Endoscopic third ventriculostomy (ETV) is increasingly being used as an alternative treatment for post-tuberculous meningitis (TBM) hydrocephalus. The aim of this study was to affirm the role of ETV in patients with TBM hydrocephalus and also to study the usefulness of cine phase-contrast MR imaging (cine MR imaging) for functional assessment of the ETV stoma. An additional goal was to identify factors that influence the outcome of ETV, so as to define patients with TBM hydrocephalus in whom ETV is warranted.

METHODS

Twenty-six patients with TBM hydrocephalus treated with ETV were evaluated clinically and with cine MR imaging postoperatively. The duration of follow-up ranged from 1 to 15 months.

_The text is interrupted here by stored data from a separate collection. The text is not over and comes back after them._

-- ==== Sys2Proof/WellFormed.lean ====
section
/-! DEFINITION. Well-formed commands: the operands that the rules allow a command to carry beyond what their types say. The
meanings are total on ill-formed commands too. -/

namespace Sys2Proof

open Sys2Proof.Machine

/-- Errors are among the bits compared (R83). -/
def wfPrbs (bits berr serr : Nat) : Bool := decide (berr ≤ bits) && decide (serr ≤ bits)

/-- The lane has a transmitter of its own: PTX, ULN or LGL (R66). -/
def wfTx (i : Nat) : Bool := lnFamily i == 0 || lnFamily i == 2 || lnFamily i == 3

/-- The lane is a duplex lane with a blind receiver: ULN or LGL (R66). -/
def wfDuplex (i : Nat) : Bool := lnFamily i == 2 || lnFamily i == 3

/-- There are 48 port trees and 16 lane-group trees (R209). -/
def wfTree (uplink : Bool) (n : Fin 48) : Bool := !uplink || decide (n.val < 16)

/-- A buffer handle has 24 bits (R310). -/
def wfHandle (h : Nat) : Bool := decide (h < 2 ^ 24)

/-- A PLOAM message has 48 bytes (R101). -/
def wfPloam (m : List Byte) : Bool := m.length == 48

/-- Corrected and uncorrectable codewords are among the codewords, corrected symbols among the symbols (R135). -/
def wfStats (d : DecodeStats) : Bool := decide (d.corrCw + d.uncorr ≤ d.cw) && decide (d.corr ≤ d.sym)

/-- An XGEM frame carries a payload of at most 16,383 bytes (R137). -/
def wfItem : UsItem → Bool
  | .frame _ _ _ d _ => decide (d.length < 2 ^ 14)
  | _ => true

/-- An aperture access of at least one byte inside the 256 MiB of BAR4 (R370). -/
def wfAperture (off : Nat) (write : Option (List Byte)) (n : Nat) : Bool :=
  match write with
  | some d => decide (1 ≤ d.length) && decide (off + d.length ≤ 2 ^ 28)
  | none => decide (1 ≤ n) && decide (off + n ≤ 2 ^ 28)

/-- A DRAM request: 32 to 256 bytes, aligned to 32 bytes, within one granule, data of the length given (R326, R327). -/
def wfDram (a n : Nat) (data : Option (List Byte)) : Bool :=
  a % 32 == 0 && n % 32 == 0 && decide (32 ≤ n) && decide (a % 256 + n ≤ 256) &&
    (match data with | some d => d.length == n | none => true)

/-- An access that R47 calls an error. -/
def wfAccessError (a size : Nat) : Bool := (pageOf a).isNone || (size != 4 && size != 8) || a % size != 0

/-- BAR0 holds the page (R46). -/
def wfPage (p : Nat) : Bool := (pageNo p).isSome

/-- The page is the first page of an engine (R50). -/
def wfEngine (p : Nat) : Bool := match pageNo p with | none => false | some (k, _) => isCtrl k

/-- The page has snapshot counters (R121). -/
def wfCounters (p : Nat) : Bool := match pageNo p with | none => false | some (k, _) => !(ctrsOf k).1.isEmpty

/-- The page has a table window (R55). -/
def wfWindow (p : Nat) : Bool := match pageNo p with | none => false | some (k, _) => hasTbl k

/-- The command is well-formed. -/
def Instr.wf : Instr → Bool
  | .registerWrite _ addr _ _ => decide (addr.toNat % 4 = 0)
  | .accessError _ addr size _ => wfAccessError addr.toNat size
  | .pageLock _ page => wfPage page.toNat
  | .worldChange _ page _ => wfPage page.toNat
  | .engineEnable _ page _ => wfEngine page.toNat
  | .engineDisable _ page _ => wfEngine page.toNat
  | .quiesce _ page _ => wfEngine page.toNat
  | .quiesced page => wfEngine page.toNat
  | .erst _ page _ => wfEngine page.toNat
  | .evtPendClear _ page _ => wfPage page.toNat
  | .evtForce _ page _ => wfPage page.toNat
  | .msixGapExpiry .. => true
  | .tblRead _ page _ => wfWindow page.toNat
  | .tblWrite _ page _ => wfWindow page.toNat
  | .tblInsert _ page _ => wfWindow page.toNat
  | .tblDelete _ page _ => wfWindow page.toNat
  | .tblCdel _ page _ => wfWindow page.toNat
  | .tblCas _ page _ => wfWindow page.toNat
  | .tblFind _ page _ => wfWindow page.toNat
  | .badOp _ page _ => wfWindow page.toNat
  | .tblOvr _ page => wfWindow page.toNat
  | .cntSnap _ page _ => wfCounters page.toNat
  | .cntClr _ page _ => wfCounters page.toNat
  | .pitchMeasure .. => true
  | .pitchSlow .. => true
  | .clrWorst .. => true
  | .avsEnable .. => true
  | .avsLoop => true
  | .avsTransactionEnd .. => true
  | .didtEpisode .. => true
  | .didtLimit .. => true
  | .sramPatrol .. => true
  | .eccCeRate => true
  | .clrCnt .. => true
  | .laneEnable .. => true
  | .pllLock .. => true
  | .pllLockTimeout .. => true
  | .terminationDetect lane _ => wfTx lane.val
  | .terminationRetry lane => wfTx lane.val
  | .sigdet .. => true
  | .adaptSettled .. => true
  | .adaptTimeout .. => true
  | .pcsLock .. => true
  | .pcsLockTimeout lane => wfDuplex lane.val
  | .lockLoss .. => true
  | .adaptRestart .. => true
  | .clrAdapt .. => true
  | .idleRequest .. => true
  | .idleEntry lane => wfTx lane.val
  | .idleExit .. => true
  | .breathRx lane => wfDuplex lane.val
  | .fastPathFail lane => wfDuplex lane.val
  | .signalLoss .. => true
  | .idleStale lane => wfDuplex lane.val
  | .prbsModeTest .. => true
  | .testEntry .. => true
  | .prbsModeService .. => true
  | .prbsModeOff .. => true
  | .prbsSync .. => true
  | .prbsSyncLoss _ bits berr serr => wfPrbs bits berr serr
  | .prbsSat _ bits berr serr => wfPrbs bits berr serr
  | .prbsSnapshot _ _ bits berr serr => wfPrbs bits berr serr
  | .prbsClr .. => true
  | .prbsInj .. => true
  | .prxPolarityFix .. => true
  | .frameBoundary .. => true
  | .ploamSelect .. => true
  | .headerAssemble .. => true
  | .codewordFill .. => true
  | .keyLoad .. => true
  | .keySched .. => true
  | .keyDelete .. => true
  | .lzStartWrite .. => true
  | .lzOpened .. => true
  | .lzClosed .. => true
  | .realign .. => true
  | .realignApply .. => true
  | .sfcOfsWrite .. => true
  | .peFirstFrame .. => true
  | .brstRstPulse .. => true
  | .burstWindowEnd .. => true
  | .burstDecode _ stats intervals ploam => wfStats stats && intervals.all (fun v => v.items.all wfItem) && (match ploam with | none => true | some m => wfPloam m.msg)
  | .reasmTimeout .. => true
  | .burstScore .. => true
  | .guardLight .. => true
  | .rssiTrig .. => true
  | .rssiSkip .. => true
  | .rssiFetch .. => true
  | .snWindow .. => true
  | .snResponse _ _ _ msg _ => wfPloam msg
  | .rangingResponse _ _ _ msg => wfPloam msg
  | .rngFail .. => true
  | .levelQueryTimeout .. => true
  | .levelReply .. => true
  | .levelLimit .. => true
  | .actDone .. => true
  | .authPass .. => true
  | .authFail .. => true
  | .authTimeout .. => true
  | .onuLost .. => true
  | .probeGrant .. => true
  | .lostExpired .. => true
  | .deact .. => true
  | .rerange .. => true
  | .bcastAdj .. => true
  | .mapBuild .. => true
  | .mapSeal _ margin => decide (margin < 2 ^ 16)
  | .mapStale .. => true
  | .hintRx .. => true
  | .hintCntClr .. => true
  | .robustMove .. => true
  | .fastMove .. => true
  | .probationEnd .. => true
  | .flapBucket .. => true
  | .pinExpiry .. => true
  | .setRung .. => true
  | .unpin .. => true
  | .clrFlap .. => true
  | .lzEligSet .. => true
  | .bucketUpdate => true
  | .tmEnqueue .. => true
  | .tmDequeue uplink n _ => wfTree uplink n
  | .tmDropRate => true
  | .flushDq .. => true
  | .flushUq .. => true
  | .flushDone => true
  | .rateWrite .. => true
  | .tbSnapshot .. => true
  | .stepAbs .. => true
  | .stepRel .. => true
  | .restepAbs .. => true
  | .restepRel .. => true
  | .cancel .. => true
  | .heldCorrectionTimeout .. => true
  | .slewDone .. => true
  | .trigArm .. => true
  | .triggerFire .. => true
  | .alarmFire .. => true
  | .ppsEdge .. => true
  | .ppsInLoss .. => true
  | .fsyncEdge .. => true
  | .fsyncLoss .. => true
  | .refclkLoss .. => true
  | .refclkReturn .. => true
  | .ret .. => true
  | .ppsOut .. => true
  | .clr1step .. => true
  | .configChange .. => true
  | .gtCancel .. => true
  | .gtListStart .. => true
  | .gtCopyDone .. => true
  | .gtDisable .. => true
  | .gtEntryChange .. => true
  | .gtOversize .. => true
  | .histClose .. => true
  | .latClr .. => true
  | .lookupPass .. => true
  | .learn .. => true
  | .macMoveStorm .. => true
  | .freezeExpiry .. => true
  | .hashPressure .. => true
  | .reseedStart .. => true
  | .reseedAuto .. => true
  | .reseedDone .. => true
  | .rebuild .. => true
  | .rebuildDone => true
  | .alloc _ k charge issuer _ => decide (1 ≤ k ∧ k ≤ 127 ∧ charge.val ≤ 67 ∧ issuer.val ≤ 67)
  | .share h n f _ => wfHandle h && decide (1 ≤ n) && (decide (f.val ≤ 67) || f.val == 127)
  | .release h _ => wfHandle h
  | .free h _ => wfHandle h
  | .cacheRefill .. => true
  | .bpRebuild .. => true
  | .bpRebuildDone => true
  | .clrMin .. => true
  | .poolEnable .. => true
  | .poolInitDone .. => true
  | .dramRequest _ _ addr len data _ _ => wfDram addr.toNat len data
  | .dramComplete .. => true
  | .urgencyRaise .. => true
  | .refreshInterval .. => true
  | .tempSense .. => true
  | .go .. => true
  | .freqAbandon .. => true
  | .dmFreqDone .. => true
  | .init1 .. => true
  | .trainStart .. => true
  | .trainStepDone => true
  | .dmTrainFail .. => true
  | .trainTrack => true
  | .dramScrub n _ => decide (n ≤ 2 ^ 26)
  | .parRetry .. => true
  | .ringDoorbell _ _ _ slots => slots.all (fun d => decide (d.length ≤ 16384))
  | .ringCidxWrite .. => true
  | .inject .. => true
  | .flr .. => true
  | .hxLinkDown => true
  | .hxLinkUp .. => true
  | .ringDmaError .. => true
  | .hxLevelSet .. => true
  | .mxEnable .. => true
  | .mxLinkUp .. => true
  | .mxLinkDown => true
  | .mxRetrain => true
  | .apertureAccess _ off write n _ _ => wfAperture off.toNat write n
  | .mxIdeFail => true
  | .resume .. => true
  | .doeGo .. => true
  | .doeReply reply => (match reply with | none => true | some l => decide (l.length < 2048))
  | .ulRxPacket _ bytes _ _ _ => decide (4 ≤ bytes.length)
  | .ulLinkDown .. => true
  | .ulLinkUp .. => true
  | .elimReset .. => true
  | .ulElimOverrun .. => true
  | .ceDsPacket .. => true
  | .ceUsTick .. => true
  | .ceLof .. => true
  | .ligFrameRx .. => true
  | .ligAlign .. => true
  | .ligAlignLoss .. => true
  | .hbTick .. => true
  | .hbWordTx => true
  | .hbWordRx .. => true
  | .hbALoss .. => true
  | .hbBLoss .. => true
  | .peerFail .. => true
  | .witnessEval .. => true
  | .holdExpiry .. => true
  | .listenPeriod .. => true
  | .provisionalPromote => true
  | .ckptImage => true
  | .ckptCommit => true
  | .ckptDelta .. => true
  | .ckptRestore .. => true
  | .shadowDelta .. => true
  | .ms .. => true
  | .fs .. => true
  | .lo .. => true
  | .clear .. => true
  | .measure .. => true
  | .measureDone => true
  | .pxRest .. => true
  | .switchK .. => true
  | .wtrExpiry .. => true
  | .traceStart .. => true
  | .traceAbort .. => true
  | .baseline .. => true
  | .plantSilence .. => true
  | .traceDone _ bins _ _ _ => decide (bins.length ≤ 65536)
  | .moduleInsert .. => true
  | .modulePoll .. => true
  | .modbusStuck .. => true
  | .modbusRecovery .. => true
  | .alsHold .. => true
  | .alsPulse .. => true
  | .alsPulseEnd .. => true
  | .alsAccount .. => true
  | .restart .. => true
  | .releaseOverblow .. => true
  | .forceOn .. => true
  | .forceOff .. => true
  | .hush .. => true
  | .unhush .. => true
  | .sectGated .. => true
  | .sectUngated .. => true
  | .smsWake .. => true
  | .smsRead off n => decide (off.toNat + n ≤ 256)
  | .rest .. => true
  | .wakeN .. => true
  | .wakeAlarm .. => true
  | .pwrGoodRise .. => true
  | .wakeStepTimeout .. => true
  | .wakeRetry .. => true
  | .pwWakeDone .. => true
  | .retFailClear .. => true
  | .pwRefSwitch .. => true
  | .load .. => true
  | .clearPairKey .. => true
  | .scRng .. => true
  | .provision .. => true
  | .lock .. => true
  | .returnLc .. => true
  | .setPw .. => true
  | .unlockPw .. => true
  | .challenge .. => true
  | .unlockCr .. => true
  | .nonceExpiry .. => true
  | .close .. => true
  | .porst .. => true
  | .sysrst .. => true
  | .drst .. => true
  | .srst .. => true
  | .pinShort .. => true
  | .pinRetry .. => true
  | .pwrGoodFall .. => true
  | .thermtrip => true
  | .moduleRemoval .. => true
  | .switchRest .. => true
  | .engineReady page => wfEngine page.toNat
  | .sectionResetDone .. => true
  | .msixMask .. => true
  | .d3hot .. => true
  | .rngHealth .. => true

end Sys2Proof
end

The authors evaluated flow void changes in the floor of the third ventricle and analyzed parameters from the preoperative data, which they then used as a basis for comparison between endoscopically successful and endoscopically unsuccessful cases.

RESULTS

The overall success rate of ETV in TBM hydrocephalus was 73.1% in this case series. Cine MR imaging showed a sensitivity of 94.73% and specificity of 71.42% for the functional assessment of third ventriculostomy in these patients, with the efficacy being maintained during follow-up. The outcome of ETV showed a statistically significant correlation with the stage of illness and presence of intraoperative cisternal exudates. Although duration of symptoms and duration of preoperative antituberculous therapy (ATT) appeared to influence the outcome, their correlation with outcome was not statistically significant.

CONCLUSIONS

Endoscopic third ventriculostomy should be considered as the first surgical option for CSF diversion (that is, before shunt surgery) in patients with TBM hydrocephalus. Cine MR imaging is a highly effective noninvasive tool for the postoperative functional assessment of stomata. Patients who presented with a history of longer duration and those who were administered preoperative ATT for a longer period had a better outcome of endoscopic treatment. Outcome was poorer in patients who presented with higher stages of illness and in those in whom cisternal exudates were observed intraoperatively.

摘要

目的

内镜下第三脑室造瘘术(ETV)越来越多地被用作结核性脑膜炎(TBM)脑积水的替代治疗方法。本研究的目的是确认ETV在TBM脑积水患者中的作用,并研究电影相位对比磁共振成像(电影磁共振成像)对ETV造瘘口功能评估的实用性。另一个目标是确定影响ETV结果的因素,以便确定有必要进行ETV的TBM脑积水患者。

方法

对26例接受ETV治疗的TBM脑积水患者进行临床评估,并在术后进行电影磁共振成像检查。随访时间为1至15个月。作者评估了第三脑室底部的血流空洞变化,并分析了术前数据中的参数,然后将其作为内镜手术成功与失败病例比较的基础。

结果

在本病例系列中,ETV治疗TBM脑积水的总体成功率为73.1%。电影磁共振成像显示,对这些患者第三脑室造瘘术的功能评估敏感性为94.73%,特异性为71.42%,随访期间疗效维持。ETV的结果与疾病分期和术中脑池渗出物的存在有统计学显著相关性。虽然症状持续时间和术前抗结核治疗(ATT)持续时间似乎影响结果,但它们与结果的相关性无统计学意义。

结论

对于TBM脑积水患者,内镜下第三脑室造瘘术应被视为脑脊液分流的首选手术方式(即在分流手术之前)。电影磁共振成像是一种用于术后造瘘口功能评估的高效无创工具。病程较长和术前接受ATT治疗时间较长的患者内镜治疗效果较好。疾病分期较高和术中观察到脑池渗出物的患者预后较差。